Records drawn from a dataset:
━━━━━━━━━━━━━━━━

/-! A 64-bit register write. -/
@[simp] theorem Dev.wr64_live (a v : Nat) (d : Dev) : (Dev.wr64 a v d).live = d.live := rfl
@[simp] theorem Dev.wr64_latch (a v : Nat) (d : Dev) : (Dev.wr64 a v d).latch = d.latch := rfl
@[simp] theorem Dev.wr64_free (a v : Nat) (d : Dev) : (Dev.wr64 a v d).free = d.free := rfl
@[simp] theorem Dev.wr64_sys (a v : Nat) (d : Dev) : (Dev.wr64 a v d).sys = d.sys := rfl
@[simp] theorem Dev.wr64_hif (a v : Nat) (d : Dev) : (Dev.wr64 a v d).hif = d.hif := rfl
@[simp] theorem Dev.wr64_sec (a v : Nat) (d : Dev) : (Dev.wr64 a v d).sec = d.sec := rfl
@[simp] theorem Dev.wr64_ltm (a v : Nat) (d : Dev) : (Dev.wr64 a v d).ltm = d.ltm := rfl
@[simp] theorem Dev.wr64_evo (a v : Nat) (d : Dev) : (Dev.wr64 a v d).evo = d.evo := rfl
@[simp] theorem Dev.wr64_ports (a v : Nat) (d : Dev) : (Dev.wr64 a v d).ports = d.ports := rfl
@[simp] theorem Dev.wr64_cyc (a v : Nat) (d : Dev) : (Dev.wr64 a v d).cyc = d.cyc := rfl
@[simp] theorem Dev.wr64_eng (a v : Nat) (d : Dev) : (Dev.wr64 a v d).eng = d.eng := rfl
@[simp] theorem Dev.wr64_axes (a v : Nat) (d : Dev) : (Dev.wr64 a v d).axes = d.axes := rfl
@[simp] theorem Dev.wr64_trc (a v : Nat) (d : Dev) : (Dev.wr64 a v d).trc = d.trc := rfl
@[simp] theorem Dev.wr64_fb (a v : Nat) (d : Dev) : (Dev.wr64 a v d).fb = d.fb := rfl
@[simp] theorem Dev.wr64_adc (a v : Nat) (d : Dev) : (Dev.wr64 a v d).adc = d.adc := rfl
@[simp] theorem Dev.wr64_acq (a v : Nat) (d : Dev) : (Dev.wr64 a v d).acq = d.acq := rfl
@[simp] theorem Dev.wr64_dram (a v : Nat) (d : Dev) : (Dev.wr64 a v d).dram = d.dram := rfl
@[simp] theorem Dev.wr64_sto (a v : Nat) (d : Dev) : (Dev.wr64 a v d).sto = d.sto := rfl
@[simp] theorem Dev.wr64_saf (a v : Nat) (d : Dev) : (Dev.wr64 a v d).saf = d.saf := rfl
@[simp] theorem Dev.wr64_can (a v : Nat) (d : Dev) : (Dev.wr64 a v d).can = d.can := rfl
@[simp] theorem Dev.wr64_sch (a v : Nat) (d : Dev) : (Dev.wr64 a v d).sch = d.sch := rfl
@[simp] theorem Dev.wr64_mir (a v : Nat) (d : Dev) : (Dev.wr64 a v d).mir = d.mir := rfl
@[simp] theorem Dev.wr64_ledger (a v : Nat) (d : Dev) : (Dev.wr64 a v d).ledger = d.ledger := rfl
@[simp] theorem Dev.wr64_out (a v : Nat) (d : Dev) : (Dev.wr64 a v d).out = d.out := rfl

/-! An output. -/
@[simp] theorem Dev.emit_regs (o : Output) (d : Dev) : (Dev.emit o d).regs = d.regs := rfl
@[simp] theorem Dev.emit_live (o : Output) (d : Dev) : (Dev.emit o d).live = d.live := rfl
@[simp] theorem Dev.emit_latch (o : Output) (d : Dev) : (Dev.emit o d).latch = d.latch := rfl
@[simp] theorem Dev.emit_free (o : Output) (d : Dev) : (Dev.emit o d).free = d.free := rfl
@[simp] theorem Dev.emit_sys (o : Output) (d : Dev) : (Dev.emit o d).sys = d.sys := rfl
@[simp] theorem Dev.emit_hif (o : Output) (d : Dev) : (Dev.emit o d).hif = d.hif := rfl
@[simp] theorem Dev.emit_sec (o : Output) (d : Dev) : (Dev.emit o d).sec = d.sec := rfl
@[simp] theorem Dev.emit_ltm (o : Output) (d : Dev) : (Dev.emit o d).ltm = d.ltm := rfl
@[simp] theorem Dev.emit_evo (o : Output) (d : Dev) : (Dev.emit o d).evo = d.evo := rfl
@[simp] theorem Dev.emit_ports (o : Output) (d : Dev) : (Dev.emit o d).ports = d.ports := rfl
@[simp] theorem Dev.emit_cyc (o : Output) (d : Dev) : (Dev.emit o d).cyc = d.cyc := rfl
@[simp] theorem Dev.emit_eng (o : Output) (d : Dev) : (Dev.emit o d).eng = d.eng := rfl
@[simp] theorem Dev.emit_axes (o : Output) (d : Dev) : (Dev.emit o d).axes = d.axes := rfl
@[simp] theorem Dev.emit_trc (o : Output) (d : Dev) : (Dev.emit o d).trc = d.trc := rfl
@[simp] theorem Dev.emit_fb (o : Output) (d : Dev) : (Dev.emit o d).fb = d.fb := rfl
@[simp] theorem Dev.emit_adc (o : Output) (d : Dev) : (Dev.emit o d).adc = d.adc := rfl
@[simp] theorem Dev.emit_acq (o : Output) (d : Dev) : (Dev.emit o d).acq = d.acq := rfl
@[simp] theorem Dev.emit_dram (o : Output) (d : Dev) : (Dev.emit o d).dram = d.dram := rfl
@[simp] theorem Dev.emit_sto (o : Output) (d : Dev) : (Dev.emit o d).sto = d.sto := rfl
@[simp] theorem Dev.emit_saf (o : Output) (d : Dev) : (Dev.emit o d).saf = d.saf := rfl
@[simp] theorem Dev.emit_can (o : Output) (d : Dev) : (Dev.emit o d).can = d.can := rfl
@[simp] theorem Dev.emit_sch (o : Output) (d : Dev) : (Dev.emit o d).sch = d.sch := rfl
@[simp] theorem Dev.emit_mir (o : Output) (d : Dev) : (Dev.emit o d).mir = d.mir := rfl
@[simp] theorem Dev.emit_ledger (o : Output) (d : Dev) : (Dev.emit o d).ledger = d.ledger := rfl

/-! Line time moving on. -/
@[simp] theorem Dev.reach_regs (t : LTime) (d : Dev) : (Dev.reach t d).regs = d.regs := rfl
@[simp] theorem Dev.reach_live (t : LTime) (d : Dev) : (Dev.reach t d).live = d.live := rfl
@[simp] theorem Dev.reach_latch (t : LTime) (d : Dev) : (Dev.reach t d).latch = d.latch := rfl
@[simp] theorem Dev.reach_free (t : LTime) (d : Dev) : (Dev.reach t d).free = d.free := rfl
@[simp] theorem Dev.reach_sys (t : LTime) (d : Dev) : (Dev.reach t d).sys = d.sys := rfl
@[simp] theorem Dev.reach_hif (t : LTime) (d : Dev) : (Dev.reach t d).hif = d.hif := rfl
@[simp] theorem Dev.reach_sec (t : LTime) (d : Dev) : (Dev.reach t d).sec = d.sec := rfl
@[simp] theorem Dev.reach_evo (t : LTime) (d : Dev) : (Dev.reach t d).evo = d.evo := rfl
@[simp] theorem Dev.reach_ports (t : LTime) (d : Dev) : (Dev.reach t d).ports = d.ports := rfl
@[simp] theorem Dev.reach_cyc (t : LTime) (d : Dev) : (Dev.reach t d).cyc = d.cyc := rfl
@[simp] theorem Dev.reach_eng (t : LTime) (d : Dev) : (Dev.reach t d).eng = d.eng := rfl
@[simp] theorem Dev.reach_axes (t : LTime) (d : Dev) : (Dev.reach t d).axes = d.axes := rfl
@[simp] theorem Dev.reach_trc (t : LTime) (d : Dev) : (Dev.reach t d).trc = d.trc := rfl
@[simp] theorem Dev.reach_fb (t : LTime) (d : Dev) : (Dev.reach t d).fb = d.fb := rfl
@[simp] theorem Dev.reach_adc (t : LTime) (d : Dev) : (Dev.reach t d).adc = d.adc := rfl
@[simp] theorem Dev.reach_acq (t : LTime) (d : Dev) : (Dev.reach t d).acq = d.acq := rfl
@[simp] theorem Dev.reach_dram (t : LTime) (d : Dev) : (Dev.reach t d).dram = d.dram := rfl
@[simp] theorem Dev.reach_sto (t : LTime) (d : Dev) : (Dev.reach t d).sto = d.sto := rfl
@[simp] theorem Dev.reach_saf (t : LTime) (d : Dev) : (Dev.reach t d).saf = d.saf := rfl
@[simp] theorem Dev.reach_can (t : LTime) (d : Dev) : (Dev.reach t d).can = d.can := rfl
@[simp] theorem Dev.reach_sch (t : LTime) (d : Dev) : (Dev.reach t d).sch = d.sch := rfl
@[simp] theorem Dev.reach_mir (t : LTime) (d : Dev) : (Dev.reach t d).mir = d.mir := rfl
@[simp] theorem Dev.reach_ledger (t : LTime) (d : Dev) : (Dev.reach t d).ledger = d.ledger := rfl
@[simp] theorem Dev.reach_out (t : LTime) (d : Dev) : (Dev.reach t d).out = d.out := rfl

/-! A stamped event. -/
@[simp] theorem Dev.postAt_regs (t : LTime) (a b n : Nat) (x : List Byte) (d : Dev) : (Dev.postAt t a b n x d).regs = d.regs := rfl
@[simp] theorem Dev.postAt_live (t : LTime) (a b n : Nat) (x : List Byte) (d : Dev) : (Dev.postAt t a b n x d).live = d.live := rfl
@[simp] theorem Dev.postAt_latch (t : LTime) (a b n : Nat) (x : List Byte) (d : Dev) : (Dev.postAt t a b n x d).latch = d.latch := rfl
@[simp] theorem Dev.postAt_free (t : LTime) (a b n : Nat) (x : List Byte) (d : Dev) : (Dev.postAt t a b n x d).free = d.free := rfl
@[simp] theorem Dev.postAt_sys (t : LTime) (a b n : Nat) (x : List Byte) (d : Dev) : (Dev.postAt t a b n x d).sys = d.sys := rfl
@[simp] theorem Dev.postAt_sec (t : LTime) (a b n : Nat) (x : List Byte) (d : Dev) : (Dev.postAt t a b n x d).sec = d.sec := rfl
@[simp] theorem Dev.postAt_ltm (t : LTime) (a b n : Nat) (x : List Byte) (d : Dev) : (Dev.postAt t a b n x d).ltm = d.ltm := rfl
@[simp] theorem Dev.postAt_evo (t : LTime) (a b n : Nat) (x : List Byte) (d : Dev) : (Dev.postAt t a b n x d).evo = d.evo := rfl
@[simp] theorem Dev.postAt_ports (t : LTime) (a b n : Nat) (x : List Byte) (d : Dev) : (Dev.postAt t a b n x d).ports = d.ports := rfl
@[simp] theorem Dev.postAt_cyc (t : LTime) (a b n : Nat) (x : List Byte) (d : Dev) : (Dev.postAt t a b n x d).cyc = d.cyc := rfl
@[simp] theorem Dev.postAt_eng (t : LTime) (a b n : Nat) (x : List Byte) (d : Dev) : (Dev.postAt t a b n x d).eng = d.eng := rfl
@[simp] theorem Dev.postAt_axes (t : LTime) (a b n : Nat) (x : List Byte) (d : Dev) : (Dev.postAt t a b n x d).axes = d.axes := rfl
@[simp] theorem Dev.postAt_trc (t : LTime) (a b n : Nat) (x : List Byte) (d : Dev) : (Dev.postAt t a b n x d).trc = d.trc := rfl
@[simp] theorem Dev.postAt_fb (t : LTime) (a b n : Nat) (x : List Byte) (d : Dev) : (Dev.postAt t a b n x d).fb = d.fb := rfl
@[simp] theorem Dev.postAt_adc (t : LTime) (a b n : Nat) (x : List Byte) (d : Dev) : (Dev.postAt t a b n x d).adc = d.adc := rfl
@[simp] theorem Dev.postAt_acq (t : LTime) (a b n : Nat) (x : List Byte) (d : Dev) : (Dev.postAt t a b n x d).acq = d.acq := rfl
@[simp] theorem Dev.postAt_dram (t : LTime) (a b n : Nat) (x : List Byte) (d : Dev) : (Dev.postAt t a b n x d).dram = d.dram := rfl
@[simp] theorem Dev.postAt_sto (t : LTime) (a b n : Nat) (x : List Byte) (d : Dev) : (Dev.postAt t a b n x d).sto = d.sto := rfl
@[simp] theorem Dev.postAt_saf (t : LTime) (a b n : Nat) (x : List Byte) (d : Dev) : (Dev.postAt t a b n x d).saf = d.saf := rfl
@[simp] theorem Dev.postAt_can (t : LTime) (a b n : Nat) (x : List Byte) (d : Dev) : (Dev.postAt t a b n x d).can = d.can := rfl
@[simp] theorem Dev.postAt_sch (t : LTime) (a b n : Nat) (x : List Byte) (d : Dev) : (Dev.postAt t a b n x d).sch = d.sch := rfl
@[simp] theorem Dev.postAt_mir (t : LTime) (a b n : Nat) (x : List Byte) (d : Dev) : (Dev.postAt t a b n x d).mir = d.mir := rfl
@[simp] theorem Dev.postAt_ledger (t : LTime) (a b n : Nat) (x : List Byte) (d : Dev) : (Dev.postAt t a b n x d).ledger = d.ledger := rfl
@[simp] theorem Dev.postAt_out (t : LTime) (a b n : Nat) (x : List Byte) (d : Dev) : (Dev.postAt t a b n x d).out = d.out := rfl

/-! An event. -/
@[simp] theorem Dev.post_regs (a b : Nat) (x : List Byte) (d : Dev) : (Dev.post a b x d).regs = d.regs := rfl
@[simp] theorem Dev.post_live (a b : Nat) (x : List Byte) (d : Dev) : (Dev.post a b x d).live = d.live := rfl
@[simp] theorem Dev.post_latch (a b : Nat) (x : List Byte) (d : Dev) : (Dev.post a b x d).latch = d.latch := rfl
@[simp] theorem Dev.post_free (a b : Nat) (x : List Byte) (d : Dev) : (Dev.post a b x d).free = d.free := rfl
@[simp] theorem Dev.post_sys (a b : Nat) (x : List Byte) (d : Dev) : (Dev.post a b x d).sys = d.sys := rfl
@[simp] theorem Dev.post_sec (a b : Nat) (x : List Byte) (d : Dev) : (Dev.post a b x d).sec = d.sec := rfl
@[simp] theorem Dev.post_ltm (a b : Nat) (x : List Byte) (d : Dev) : (Dev.post a b x d).ltm = d.ltm := rfl
@[simp] theorem Dev.post_evo (a b : Nat) (x : List Byte) (d : Dev) : (Dev.post a b x d).evo = d.evo := rfl
@[simp] theorem Dev.post_ports (a b : Nat) (x : List Byte) (d : Dev) : (Dev.post a b x d).ports = d.ports := rfl
@[simp] theorem Dev.post_cyc (a b : Nat) (x : List Byte) (d : Dev) : (Dev.post a b x d).cyc = d.cyc := rfl
@[simp] theorem Dev.post_eng (a b : Nat) (x : List Byte) (d : Dev) : (Dev.post a b x d).eng = d.eng := rfl
@[simp] theorem Dev.post_axes (a b : Nat) (x : List Byte) (d : Dev) : (Dev.post a b x d).axes = d.axes := rfl
@[simp] theorem Dev.post_trc (a b : Nat) (x : List Byte) (d : Dev) : (Dev.post a b x d).trc = d.trc := rfl
@[simp] theorem Dev.post_fb (a b : Nat) (x : List Byte) (d : Dev) : (Dev.post a b x d).fb = d.fb := rfl
@[simp] theorem Dev.post_adc (a b : Nat) (x : List Byte) (d : Dev) : (Dev.post a b x d).adc = d.adc := rfl
@[simp] theorem Dev.post_acq (a b : Nat) (x : List Byte) (d : Dev) : (Dev.post a b x d).acq = d.acq := rfl
@[simp] theorem Dev.post_dram (a b : Nat) (x : List Byte) (d : Dev) : (Dev.post a b x d).dram = d.dram := rfl
@[simp] theorem Dev.post_sto (a b : Nat) (x : List Byte) (d : Dev) : (Dev.post a b x d).sto = d.sto := rfl
@[simp] theorem Dev.post_saf (a b : Nat) (x : List Byte) (d : Dev) : (Dev.post a b x d).saf = d.saf := rfl
@[simp] theorem Dev.post_can (a b : Nat) (x : List Byte) (d : Dev) : (Dev.post a b x d).can = d.can := rfl
@[simp] theorem Dev.post_sch (a b : Nat) (x : List Byte) (d : Dev) : (Dev.post a b x d).sch = d.sch := rfl
@[simp] theorem Dev.post_mir (a b : Nat) (x : List Byte) (d : Dev) : (Dev.post a b x d).mir = d.mir := rfl
@[simp] theorem Dev.post_ledger (a b : Nat) (x : List Byte) (d : Dev) : (Dev.post a b x d).ledger = d.ledger := rfl
@[simp] theorem Dev.post_out (a b : Nat) (x : List Byte) (d : Dev) : (Dev.post a b x d).out = d.out := rfl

━━━━━━━━━━━━━━━━

The entries above hold a line with "o d).mir = d.mir := rfl" and a later line with "t d).evo = d.evo := rfl". Write out exactly those lines and all lines between, nothing more.

@[simp] theorem Dev.emit_mir (o : Output) (d : Dev) : (Dev.emit o d).mir = d.mir := rfl
@[simp] theorem Dev.emit_ledger (o : Output) (d : Dev) : (Dev.emit o d).ledger = d.ledger := rfl

/-! Line time moving on. -/
@[simp] theorem Dev.reach_regs (t : LTime) (d : Dev) : (Dev.reach t d).regs = d.regs := rfl
@[simp] theorem Dev.reach_live (t : LTime) (d : Dev) : (Dev.reach t d).live = d.live := rfl
@[simp] theorem Dev.reach_latch (t : LTime) (d : Dev) : (Dev.reach t d).latch = d.latch := rfl
@[simp] theorem Dev.reach_free (t : LTime) (d : Dev) : (Dev.reach t d).free = d.free := rfl
@[simp] theorem Dev.reach_sys (t : LTime) (d : Dev) : (Dev.reach t d).sys = d.sys := rfl
@[simp] theorem Dev.reach_hif (t : LTime) (d : Dev) : (Dev.reach t d).hif = d.hif := rfl
@[simp] theorem Dev.reach_sec (t : LTime) (d : Dev) : (Dev.reach t d).sec = d.sec := rfl
@[simp] theorem Dev.reach_evo (t : LTime) (d : Dev) : (Dev.reach t d).evo = d.evo := rfl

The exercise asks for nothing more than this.